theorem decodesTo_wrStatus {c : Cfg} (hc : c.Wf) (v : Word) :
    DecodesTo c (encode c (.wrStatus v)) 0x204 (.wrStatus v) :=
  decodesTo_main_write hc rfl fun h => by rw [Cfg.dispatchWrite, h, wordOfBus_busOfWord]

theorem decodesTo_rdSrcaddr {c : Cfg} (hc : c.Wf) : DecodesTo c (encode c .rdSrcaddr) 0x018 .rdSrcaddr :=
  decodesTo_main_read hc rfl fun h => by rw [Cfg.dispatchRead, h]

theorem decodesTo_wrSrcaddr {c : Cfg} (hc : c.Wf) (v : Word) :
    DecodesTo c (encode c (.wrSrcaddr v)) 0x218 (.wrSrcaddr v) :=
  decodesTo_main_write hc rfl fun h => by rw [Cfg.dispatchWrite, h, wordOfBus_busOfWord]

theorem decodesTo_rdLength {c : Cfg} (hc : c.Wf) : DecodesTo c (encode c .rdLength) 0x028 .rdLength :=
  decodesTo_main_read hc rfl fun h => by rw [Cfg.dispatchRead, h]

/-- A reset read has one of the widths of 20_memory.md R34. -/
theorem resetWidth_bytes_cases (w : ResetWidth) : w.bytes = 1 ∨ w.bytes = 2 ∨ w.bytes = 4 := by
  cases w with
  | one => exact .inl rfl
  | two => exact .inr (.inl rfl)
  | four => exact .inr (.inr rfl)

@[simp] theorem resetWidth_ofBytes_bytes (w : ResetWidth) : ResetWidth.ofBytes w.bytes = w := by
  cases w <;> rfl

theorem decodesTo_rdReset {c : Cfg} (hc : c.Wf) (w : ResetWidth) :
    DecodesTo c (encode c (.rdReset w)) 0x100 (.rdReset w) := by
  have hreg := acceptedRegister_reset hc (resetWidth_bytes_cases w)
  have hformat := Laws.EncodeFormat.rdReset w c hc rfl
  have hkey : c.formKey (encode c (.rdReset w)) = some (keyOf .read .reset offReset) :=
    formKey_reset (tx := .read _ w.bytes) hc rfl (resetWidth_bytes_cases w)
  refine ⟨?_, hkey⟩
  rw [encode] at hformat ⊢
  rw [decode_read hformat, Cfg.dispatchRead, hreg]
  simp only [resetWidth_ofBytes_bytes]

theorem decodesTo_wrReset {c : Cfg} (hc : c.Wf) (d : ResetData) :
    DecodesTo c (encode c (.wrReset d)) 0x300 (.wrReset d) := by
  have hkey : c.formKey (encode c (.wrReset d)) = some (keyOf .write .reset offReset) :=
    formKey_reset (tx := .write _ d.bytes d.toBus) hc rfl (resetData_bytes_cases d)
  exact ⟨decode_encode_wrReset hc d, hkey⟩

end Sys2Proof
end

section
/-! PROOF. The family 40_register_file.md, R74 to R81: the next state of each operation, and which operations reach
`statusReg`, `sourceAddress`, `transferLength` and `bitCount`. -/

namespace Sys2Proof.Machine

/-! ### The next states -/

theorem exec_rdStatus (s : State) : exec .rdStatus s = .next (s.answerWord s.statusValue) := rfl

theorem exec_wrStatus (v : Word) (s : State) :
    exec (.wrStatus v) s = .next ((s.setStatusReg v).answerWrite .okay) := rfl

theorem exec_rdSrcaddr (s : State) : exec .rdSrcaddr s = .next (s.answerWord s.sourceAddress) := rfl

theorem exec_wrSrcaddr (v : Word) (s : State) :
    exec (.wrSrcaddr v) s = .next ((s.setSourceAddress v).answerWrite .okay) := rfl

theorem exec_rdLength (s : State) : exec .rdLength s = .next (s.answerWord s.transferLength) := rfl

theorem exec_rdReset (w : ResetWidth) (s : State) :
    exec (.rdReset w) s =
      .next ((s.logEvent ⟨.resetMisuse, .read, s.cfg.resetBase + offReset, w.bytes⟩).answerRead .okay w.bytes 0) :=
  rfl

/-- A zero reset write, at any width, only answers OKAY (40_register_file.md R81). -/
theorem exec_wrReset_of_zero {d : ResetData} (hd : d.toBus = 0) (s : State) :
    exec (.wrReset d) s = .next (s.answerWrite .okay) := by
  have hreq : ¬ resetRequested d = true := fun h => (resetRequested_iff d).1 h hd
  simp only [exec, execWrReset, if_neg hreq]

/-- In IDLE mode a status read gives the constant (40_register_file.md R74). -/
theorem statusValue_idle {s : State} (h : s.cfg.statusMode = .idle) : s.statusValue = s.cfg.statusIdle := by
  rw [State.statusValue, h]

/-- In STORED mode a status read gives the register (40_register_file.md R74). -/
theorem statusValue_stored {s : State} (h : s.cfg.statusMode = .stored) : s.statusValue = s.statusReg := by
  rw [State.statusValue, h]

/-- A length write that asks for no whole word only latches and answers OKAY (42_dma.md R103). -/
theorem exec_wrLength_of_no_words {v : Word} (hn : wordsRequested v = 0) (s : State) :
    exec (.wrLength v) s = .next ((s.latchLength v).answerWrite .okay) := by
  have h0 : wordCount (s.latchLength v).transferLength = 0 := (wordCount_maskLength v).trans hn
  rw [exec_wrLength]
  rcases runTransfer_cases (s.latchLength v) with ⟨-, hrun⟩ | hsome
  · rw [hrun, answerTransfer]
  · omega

##############################

All entries are to be retyped with no difference from the original.

### Answer to this problem
theorem decodesTo_wrStatus {c : Cfg} (hc : c.Wf) (v : Word) :
    DecodesTo c (encode c (.wrStatus v)) 0x204 (.wrStatus v) :=
  decodesTo_main_write hc rfl fun h => by rw [Cfg.dispatchWrite, h, wordOfBus_busOfWord]

theorem decodesTo_rdSrcaddr {c : Cfg} (hc : c.Wf) : DecodesTo c (encode c .rdSrcaddr) 0x018 .rdSrcaddr :=
  decodesTo_main_read hc rfl fun h => by rw [Cfg.dispatchRead, h]

theorem decodesTo_wrSrcaddr {c : Cfg} (hc : c.Wf) (v : Word) :
    DecodesTo c (encode c (.wrSrcaddr v)) 0x218 (.wrSrcaddr v) :=
  decodesTo_main_write hc rfl fun h => by rw [Cfg.dispatchWrite, h, wordOfBus_busOfWord]

theorem decodesTo_rdLength {c : Cfg} (hc : c.Wf) : DecodesTo c (encode c .rdLength) 0x028 .rdLength :=
  decodesTo_main_read hc rfl fun h => by rw [Cfg.dispatchRead, h]

/-- A reset read has one of the widths of 20_memory.md R34. -/
theorem resetWidth_bytes_cases (w : ResetWidth) : w.bytes = 1 ∨ w.bytes = 2 ∨ w.bytes = 4 := by
  cases w with
  | one => exact .inl rfl
  | two => exact .inr (.inl rfl)
  | four => exact .inr (.inr rfl)

@[simp] theorem resetWidth_ofBytes_bytes (w : ResetWidth) : ResetWidth.ofBytes w.bytes = w := by
  cases w <;> rfl

theorem decodesTo_rdReset {c : Cfg} (hc : c.Wf) (w : ResetWidth) :
    DecodesTo c (encode c (.rdReset w)) 0x100 (.rdReset w) := by
  have hreg := acceptedRegister_reset hc (resetWidth_bytes_cases w)
  have hformat := Laws.EncodeFormat.rdReset w c hc rfl
  have hkey : c.formKey (encode c (.rdReset w)) = some (keyOf .read .reset offReset) :=
    formKey_reset (tx := .read _ w.bytes) hc rfl (resetWidth_bytes_cases w)
  refine ⟨?_, hkey⟩
  rw [encode] at hformat ⊢
  rw [decode_read hformat, Cfg.dispatchRead, hreg]
  simp only [resetWidth_ofBytes_bytes]

theorem decodesTo_wrReset {c : Cfg} (hc : c.Wf) (d : ResetData) :
    DecodesTo c (encode c (.wrReset d)) 0x300 (.wrReset d) := by
  have hkey : c.formKey (encode c (.wrReset d)) = some (keyOf .write .reset offReset) :=
    formKey_reset (tx := .write _ d.bytes d.toBus) hc rfl (resetData_bytes_cases d)
  exact ⟨decode_encode_wrReset hc d, hkey⟩

end Sys2Proof
end

section
/-! PROOF. The family 40_register_file.md, R74 to R81: the next state of each operation, and which operations reach
`statusReg`, `sourceAddress`, `transferLength` and `bitCount`. -/

namespace Sys2Proof.Machine

/-! ### The next states -/

theorem exec_rdStatus (s : State) : exec .rdStatus s = .next (s.answerWord s.statusValue) := rfl

theorem exec_wrStatus (v : Word) (s : State) :
    exec (.wrStatus v) s = .next ((s.setStatusReg v).answerWrite .okay) := rfl

theorem exec_rdSrcaddr (s : State) : exec .rdSrcaddr s = .next (s.answerWord s.sourceAddress) := rfl

theorem exec_wrSrcaddr (v : Word) (s : State) :
    exec (.wrSrcaddr v) s = .next ((s.setSourceAddress v).answerWrite .okay) := rfl

theorem exec_rdLength (s : State) : exec .rdLength s = .next (s.answerWord s.transferLength) := rfl

theorem exec_rdReset (w : ResetWidth) (s : State) :
    exec (.rdReset w) s =
      .next ((s.logEvent ⟨.resetMisuse, .read, s.cfg.resetBase + offReset, w.bytes⟩).answerRead .okay w.bytes 0) :=
  rfl

/-- A zero reset write, at any width, only answers OKAY (40_register_file.md R81). -/
theorem exec_wrReset_of_zero {d : ResetData} (hd : d.toBus = 0) (s : State) :
    exec (.wrReset d) s = .next (s.answerWrite .okay) := by
  have hreq : ¬ resetRequested d = true := fun h => (resetRequested_iff d).1 h hd
  simp only [exec, execWrReset, if_neg hreq]

/-- In IDLE mode a status read gives the constant (40_register_file.md R74). -/
theorem statusValue_idle {s : State} (h : s.cfg.statusMode = .idle) : s.statusValue = s.cfg.statusIdle := by
  rw [State.statusValue, h]

/-- In STORED mode a status read gives the register (40_register_file.md R74). -/
theorem statusValue_stored {s : State} (h : s.cfg.statusMode = .stored) : s.statusValue = s.statusReg := by
  rw [State.statusValue, h]

/-- A length write that asks for no whole word only latches and answers OKAY (42_dma.md R103). -/
theorem exec_wrLength_of_no_words {v : Word} (hn : wordsRequested v = 0) (s : State) :
    exec (.wrLength v) s = .next ((s.latchLength v).answerWrite .okay) := by
  have h0 : wordCount (s.latchLength v).transferLength = 0 := (wordCount_maskLength v).trans hn
  rw [exec_wrLength]
  rcases runTransfer_cases (s.latchLength v) with ⟨-, hrun⟩ | hsome
  · rw [hrun, answerTransfer]
  · omega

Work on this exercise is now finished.